Global stocks rise ahead of crucial Fed statement

Speculation abounds that US central bank will maintain pledge on lower interest rates

Janet Yellen, chair of the US Federal Reserve, speaks during a Senate Banking Committee hearing in Washington in July. Photograph: Andrew Harrer/Bloomberg
Janet Yellen, chair of the US Federal Reserve, speaks during a Senate Banking Committee hearing in Washington in July. Photograph: Andrew Harrer/Bloomberg

Global stocks and commodity prices rose today, boosted by speculation the US Federal Reserve will maintain a pledge on low rates later in the day and by a report China's central bank will provide the country's biggest banks with fresh loans.

This anticipated stimulus from the world’s two largest economies eclipsed the growing nervousness and uncertainty surrounding tomorrow’s Scottish independence referendum, which most polls suggest is still too close to confidently predict.
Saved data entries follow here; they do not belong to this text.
/-- A run of `n` banks of a core is free (14 R322). -/
def banksFree (s : State) (core f n : Nat) : Prop :=
  f + n ≤ 128 ∧ ∀ b k, (b, k) ∈ s.blocks → k.core = core → k.st ≠ .saved → k.st ≠ .complete → ∀ h ∈ k.handles, f + n ≤ h.first ∨ h.first + h.count ≤ f
/-- The live handle of the issuing block whose value is the leader's a (05 R127). -/
def Named (j : Iss) (op : Op) (h : Handle) : Prop := (j.k.handles.filter (fun h => h.word = j.a op j.leader)).head? = some h
/-- No live handle has that value. -/
def Unnamed (j : Iss) (op : Op) : Prop := ∀ h ∈ j.k.handles, h.word ≠ j.a op j.leader
/-- The handles of the issuing block became others; nothing else of the machine changed. -/
def HandlesBecame (j : Iss) (hs : List Handle) (s t : State) : Prop :=
  OnlyBlock j.b s t ∧ ∀ k, Tbl.get s.blocks j.b = some k → Tbl.get t.blocks j.b = some { k with handles := hs }
/-- ACCALLOC (05 R128): ACCESS for a count outside 1 to 128; the null handle past ACCMAX or with no run of banks free; else the lowest run,
owned by the team, which holds its token. -/
def AccallocDone (ex : State → Out) (op : Op) : Prop :=
  ∀ s j s1, Issues op [2] s j s1 →
    let n := (j.a op j.leader).toNat
    let room := (j.k.handles.map (fun h => h.count)).sum + n ≤ j.l.lr.accmax
    (n = 0 ∨ 128 < n → Traps ex j { code := 0x08 } s1 s) ∧
    (1 ≤ n → n ≤ 128 → (¬ room ∨ ∀ f, ¬ banksFree s1 j.k.core f n) → ∃ t, ex s = .next t ∧ LanesDone op j (fun _ => .word 0) s1 t) ∧
    (1 ≤ n → n ≤ 128 → room → (∃ f, banksFree s1 j.k.core f n) → ∃ h s2 t k k', ex s = .next t ∧
      banksFree s1 j.k.core h.first n ∧ (∀ f, f < h.first → ¬ banksFree s1 j.k.core f n) ∧ h.count = n ∧ h.owner = j.t ∧ h.token = some j.t ∧
      h.serial = (coreOf s1 j.k.core).serial ∧ (coreOf s2 j.k.core).serial = (if h.serial = 65535 then 1 else h.serial + 1) ∧
      Tbl.get s1.blocks j.b = some k ∧ Tbl.get s2.blocks j.b = some k' ∧ k' = { k with handles := k.handles ++ [h] } ∧
      s2 = { s1 with blocks := s2.blocks, cores := s2.cores } ∧
      LanesDone op j (fun _ => .word (BitVec.ofNat 32 (h.serial * 65536 + h.count * 256 + h.first))) s2 t)
/-- ACCFREE (05 R128, R130): ACCESS unless the team owns the handle, ACCTOKEN unless it holds the token; then the handle is gone and its banks
are +0. -/
def AccfreeDone (ex : State → Out) (op : Op) : Prop :=
  ∀ s j s1, Issues op [2] s j s1 →
    (Unnamed j op → Traps ex j { code := 0x08 } s1 s) ∧ ∀ h, Named j op h →
    (h.owner ≠ j.t → Traps ex j { code := 0x08 } s1 s) ∧
    (h.owner = j.t → h.token ≠ some j.t → Traps ex j { code := 0x04 } s1 s) ∧
    (h.owner = j.t → h.token = some j.t → ∃ s2 s3 t, ex s = .next t ∧ PlainDone op j s3 t ∧ s2 = { s1 with acc := s2.acc, accPoison := s2.accPoison } ∧
      HandlesBecame j (j.k.handles.filter (fun q => q.word ≠ h.word)) s2 s3 ∧
      ∀ i, Sparse.get s3.acc i = if bankWord j.k.core h.first ≤ i ∧ i < bankWord j.k.core h.first + h.count * Config.bankWords then 0 else Sparse.get s1.acc i)
/-- No ACCACQ of another split of the block stands before the issuing one in the line for a handle's token (05 R130). -/
def ServedNext (j : Iss) (h : Handle) : Prop := lineAhead (j.k.teams.map (fun c => c.2)) (.token h.word) j.m j.p = false
/-- ACCACQ (05 R130): a free token is the team's at once, where no other waits before it, and the split goes on unless an accepted MMA on the
handle is unfinished; otherwise it waits in line; the team's own token lets it go on. -/
def AccacqDone (ex : State → Out) (op : Op) : Prop :=
  ∀ s j s1, Issues op [2] s j s1 →
    (Unnamed j op → Traps ex j { code := 0x08 } s1 s) ∧ ∀ h, Named j op h →
    (h.token = none → ServedNext j h → ∃ s2 t, ex s = .next t ∧
      HandlesBecame j (j.k.handles.map (fun q => if q.word = h.word then { q with token := some j.t } else q)) s1 s2 ∧
      (if mmaPending j.k h.word then Waits j 0 s2 t else PlainDone op j s2 t)) ∧
    ((h.token = none ∧ ¬ ServedNext j h) ∨ (∃ u, h.token = some u ∧ u ≠ j.t) → ∃ t m p, ex s = .next t ∧ Waits j 0 s1 t ∧
      teamOf t j.b j.t = some m ∧ Tbl.get m.splits j.e = some p ∧ p.line.map (fun q => q.1) = some (.token h.word)) ∧
    (h.token = some j.t → ∃ t, ex s = .next t ∧
      (if j.p.held.isSome = true ∧ mmaPending j.k h.word = true then Waits j 0 s1 t else PlainDone op j s1 t))
/-- ACCREL (05 R130): ACCTOKEN unless the team holds the token; then nobody holds it. -/
def AccrelDone (ex : State → Out) (op : Op) : Prop :=
  ∀ s j s1, Issues op [2] s j s1 →
    (Unnamed j op → Traps ex j { code := 0x08 } s1 s) ∧ ∀ h, Named j op h →
    (h.token ≠ some j.t → Traps ex j { code := 0x04 } s1 s) ∧
    (h.token = some j.t → ∃ s2 t, ex s = .next t ∧ PlainDone op j s2 t ∧
      HandlesBecame j (j.k.handles.map (fun q => if q.word = h.word then { q with token := none } else q)) s1 s2)
/-- A lane's word of a handle's banks (05 R131). -/
def accWord (j : Iss) (op : Op) (h : Handle) (l : Nat) : Nat := bankWord j.k.core h.first + (j.bv op l).toNat
/-- ACCLD and ACCST (05 R130, R131): ACCTOKEN unless the team holds the token, ACCESS for an index outside the handle; a load gives each lane
its word (a word that holds poison makes the block's rerun due, 25 R470), a store leaves the highest lane's value in each word. -/
def AccLoadDone (ex : State → Out) (op : Op) : Prop :=
  ∀ s j s1 h, Issues op [2] s j s1 → Named j op h →
    (h.token ≠ some j.t → Traps ex j { code := 0x04 } s1 s) ∧
    (h.token = some j.t → op.o.f.toNat ≠ 2 → (∃ l ∈ j.lanes, h.count * Config.bankWords ≤ (j.bv op l).toNat) → Traps ex j { code := 0x08 } s1 s) ∧
    (h.token = some j.t → (∀ l ∈ j.lanes, (j.bv op l).toNat < h.count * Config.bankWords) → ∃ s2 t, ex s = .next t ∧
      s2 = { s1 with due := s2.due } ∧ ((∀ l ∈ j.lanes, accWord j op h l ∉ s1.accPoison) → s2 = s1) ∧
      LanesDone op j (fun l => .word (Sparse.get s1.acc (accWord j op h l))) s2 t)
def AccStoreDone (ex : State → Out) (op : Op) : Prop :=
  ∀ s j s1 h, Issues op [2] s j s1 → Named j op h → h.token = some j.t → (∀ l ∈ j.lanes, (j.bv op l).toNat < h.count * Config.bankWords) →
    ∃ s2 t, ex s = .next t ∧ PlainDone op j s2 t ∧ s2 = { s1 with acc := s2.acc, accPoison := s2.accPoison } ∧
      (∀ i, (∀ l ∈ j.lanes, accWord j op h l ≠ i) → Sparse.get s2.acc i = Sparse.get s1.acc i) ∧
      ∀ l ∈ j.lanes, (∀ q ∈ j.lanes, l < q → accWord j op h q ≠ accWord j op h l) → Sparse.get s2.acc (accWord j op h l) = j.c op l
/-- ACCZERO (05 R131): the handle's banks are +0. -/
def AccZeroDone (ex : State → Out) (op : Op) : Prop :=
  ∀ s j s1 h, Issues op [2] s j s1 → Named j op h → h.token = some j.t →
    ∃ s2 t, ex s = .next t ∧ PlainDone op j s2 t ∧ s2 = { s1 with acc := s2.acc, accPoison := s2.accPoison } ∧
      ∀ i, Sparse.get s2.acc i = if bankWord j.k.core h.first ≤ i ∧ i < bankWord j.k.core h.first + h.count * Config.bankWords then 0 else Sparse.get s1.acc i
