-- ==== Sys2Proof/Laws/PerInstr.lean ====
section
/-! SUPPORT. PerInstr: for each instruction, that the tables which decode give back its constructor from how it is coded (09 R226, 16 R350, 23
R433). -/

namespace Sys2Proof.Laws.Coding

open Sys2Proof Sys2Proof.Machine

/-- Every minor of a row is below 16 and has the given form. -/
def Forms (form : Nat → Option Instr) (i : Instr) : List Nat → Prop
  | [] => True
  | f :: r => (f < 16 ∧ form f = some i) ∧ Forms form i r

/-- The forms of a row, one minor at a time. -/
theorem Forms.of_mem {form : Nat → Option Instr} {i : Instr} : ∀ {l : List Nat}, Forms form i l → ∀ f ∈ l, f < 16 ∧ form f = some i
  | _ :: _, h, f, hf => (List.mem_cons.1 hf).elim (fun e => e ▸ h.1) (fun m => Forms.of_mem h.2 f m)

/-- The tables of the decoder give the instruction back from its coding. -/
def Statement (i : Instr) : Prop :=
  match codedOf i with
  | .c16 op o => op < 16 ∧ formC op o = i
  | .w32 major minors o => major < 256 ∧ Forms (fun f => (formW major f).map (fun k => k o)) i minors
  | .l64 major minors o => major < 256 ∧ Forms (fun f => (formL major f).map (fun k => k o)) i minors
  | .fuset op o => op < 256 ∧ (formFuset op).map (fun k => k o) = some i
  | .command op c => op < 256 ∧ formCommand op c = i
  | .event => True
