theorem witness_FusetArithmetic :
    withX 0x01 ⟨1, 0, 23, 5⟩ (cc 0 0) fine = true ∧ ([2, 3, 4, 5, 6, 7, 8] : List Nat).all (fun op => withX op ⟨1, 1, 2, 0⟩ (cc 9 64) fine) = true := by
  decide

/-- `CcAsksGo`, as a check. -/
def ccAsksGo (n : Nat) (need : Need) (both load : Bool) : State → List Nat → Option State
  | s, [] => some s
  | s, a :: as =>
    if a < 2 ^ 56 then
      match ccReach s n need both load a with
      | .go _ => ccAsksGo n need both load (noteXlate s (ccOf s n).ctx a) as
      | _ => none
    else none

theorem ccAsksGo_goes {n : Nat} {need : Need} {both load : Bool} : ∀ {as : List Nat} {s t : State},
    ccAsksGo n need both load s as = some t → CcAsksGo n need both load s as t
  | [], s, t, h => by cases h; exact .none _
  | a :: as, s, t, h => by
    unfold ccAsksGo at h
    split at h
    · rename_i ha
      split at h
      · rename_i p hp
        exact .more _ _ _ _ _ hp ha (ccAsksGo_goes h)
      · cases h
    · cases h

theorem witness_FusetMemory :
    runs 0x09 ⟨1, 1, 0, 8⟩ (ccMachine (cc 0x120000 0)) (fun s => decide (fEa (ccOf s 0) ⟨1, 1, 0, 8⟩ % 8 = 0 ∧
      ccReach s 0 needR true true (fEa (ccOf s 0) ⟨1, 1, 0, 8⟩) = .go (.cap 0x120008))) = true ∧
    runs 0x0A ⟨0, 1, 2, 8⟩ (ccMachine (cc 0x120000 7)) (fun s => decide (fEa (ccOf s 0) ⟨0, 1, 2, 8⟩ % 8 = 0 ∧
      ccReach s 0 needW true false (fEa (ccOf s 0) ⟨0, 1, 2, 8⟩) = .go (.cap 0x120008))) = true := by decide

theorem witness_FusetBranches :
    withX 0x0B ⟨0, 0, 0, 5⟩ (cc 0 0) fine = true ∧ withX 0x0C ⟨0, 1, 0, 5⟩ (cc 0 0) fine = true ∧ withX 0x0D ⟨0, 1, 0, 5⟩ (cc 0 0) fine = true ∧
    withX 0x0E ⟨0, 0, 0, 5⟩ { cc 0 0 with rets := List.replicate 15 0 } (fun c _ => decide (c.rets.length < 16)) = true ∧
    withX 0x0F ⟨0, 0, 0, 0⟩ { cc 0 0 with rets := [8] } (fun c _ => decide (c.rets = [8])) = true ∧
    withX 0x26 ⟨0, 0, 0, 0⟩ (cc 0 0) fine = true ∧ withX 0x25 ⟨0, 1, 2, 0⟩ (cc 5 0xFFFF) (fun _ x => decide (x = 0xFFFF)) = true := by decide

/-- A ring of this module alone, of a generation, in memory. -/
def ringMachine (c : Cc) : State := withWord 0x120000 (7 * 2 ^ 32 + 2 ^ 16) (ccMachine c)
/-- `ValidRing`, as a check. -/
def validRing (rank : Nat) (hdr members : List Byte) : Bool :=
  let w := word64 hdr 0
  let n := bitField w 16 13
  decide (bitField w 29 3 = 0 ∧ bitField w 12 4 = 0 ∧ (∀ k, k < 7 → word64 hdr (8 + 8 * k) = 0) ∧ 1 ≤ n ∧ n ≤ 4096 ∧ bitField w 0 12 < n ∧
    members.length = 4 * n ∧ (∀ p, p < n → word32 members (4 * p) < 2 ^ 22) ∧
    (∀ p, p < n → ∀ q, q < n → word32 members (4 * p) = word32 members (4 * q) → p = q) ∧ word32 members (4 * bitField w 0 12) = rank)
/-- `RingThere`, as a check. -/
def ringThere (n a : Nat) (s : State) : Bool :=
  decide (a % 64 = 0) && match ccAsksGo n needR false false s (rangeAsk a 64) with
    | none => false
    | some s2 => let hdr := ccRead s2 n a 64
      match ccAsksGo n needR false false s2 (rangeAsk (a + 64) (4 * bitField (word64 hdr 0) 16 13)) with
      | none => false
      | some s3 => validRing s.fab.rank hdr (ccRead s3 n (a + 64) (4 * bitField (word64 hdr 0) 16 13)) && decide ((ringOf hdr []).gen = 7)

theorem witness_FusetRings :
    runs 0x10 ⟨0, 1, 0, 0⟩ (ringMachine (cc 0x120000 0)) (fun s => decide ((ccOf s 0).ring = none ∧ (ccOf s 0).round.st ≠ .active) &&
      ringThere 0 0x120000 s) = true ∧
    runs 0x24 ⟨0, 1, 0, 0⟩ (ringMachine (inRing (cc 0x120000 0))) (fun s => decide ((ccOf s 0).ring ≠ none ∧ (ccOf s 0).round.st ≠ .active) &&
      ringThere 0 0x120000 s) = true := by decide

/-- An image of role 3 in peer mode, with one mask bit. -/
def imageMachine (c : Cc) : State := withWord 0x120018 0x1000 (withWord 0x120010 0x1003 (withWord 0x120000 0x130000 (ccMachine c)))
/-- An entry, in a state, armed in round `r`. -/
def entry (st : EntryState) (im : TileImage) (r : Nat) : TileEntry :=
  { st := st, version := 0, image := im, armedRound := r, firings := [], slot := Slot.clear }
/-- The image of that memory, with a role. -/
def image (role : Nat) : TileImage :=
  { laddr := 0x130000, raddr := 0, chunk := 0, whey := 0, swred := false, peermode := true, fmt := false, role := role, peer := 0, nbits := 1, firstbit := 0 }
Asian and European equities tracked the overnight gains on Wall Street, which saw the Dow hit a fresh record high after the Wall Street Journal's Fed watcher Jon Hilsenrath said the central bank would keep the words "considerable time" in its policy statement, though it might qualify them.

The phrase has become a touchstone in markets for when the Fed might start raising interest rates and dropping it would be taken as a hawkish step. Dealers said commodities were also boosted by reports that the People's Bank of China would provide 500 billion yuan in short-term funding to the country's top five banks. Copper chalked up its biggest gain in almost a month. "There is no overwhelming need to come across all hawkish yet and whilst a return to some kind of normality is expected at some stage the Fed is unlikely to take any chances which could negatively impact economic growth in the short term," said Gary Jenkins, chief credit strategist at LNG Capital.

READ MORE

“For this particular recovery, I think that the Fed would rather act a little bit too late than a little bit too early,” he said. In early trading the FTSEuroFirst 300 index of leading European shares was up 0.5 per cent at 1386 points, while Germany’s DAX and France’s CAC 40 were also up a similar amount.

Britain's FTSE 100 was higher, but lagging its peers, trading around a quarter of one percent higher. Earlier in Asia, MSCI's broadest index of Asia-Pacific shares outside Japan rose two thirds of one percent, but Japan's Nikkei slipped 0.1 per cent.

Wall Street had ended yesterday strongly in the wake of the Fed talk, with the Dow gaining 0.59 per cent, the S&P 500 0.75 per cent and the Nasdaq 0.75 per cent. The feelgood factor also spread through emerging markets. Russian stocks slid, however, dragged down by a near 30 per cent crash in shares in the holding company of conglomerate Sistema after its chairman was placed under house arrest accused of money-laundering.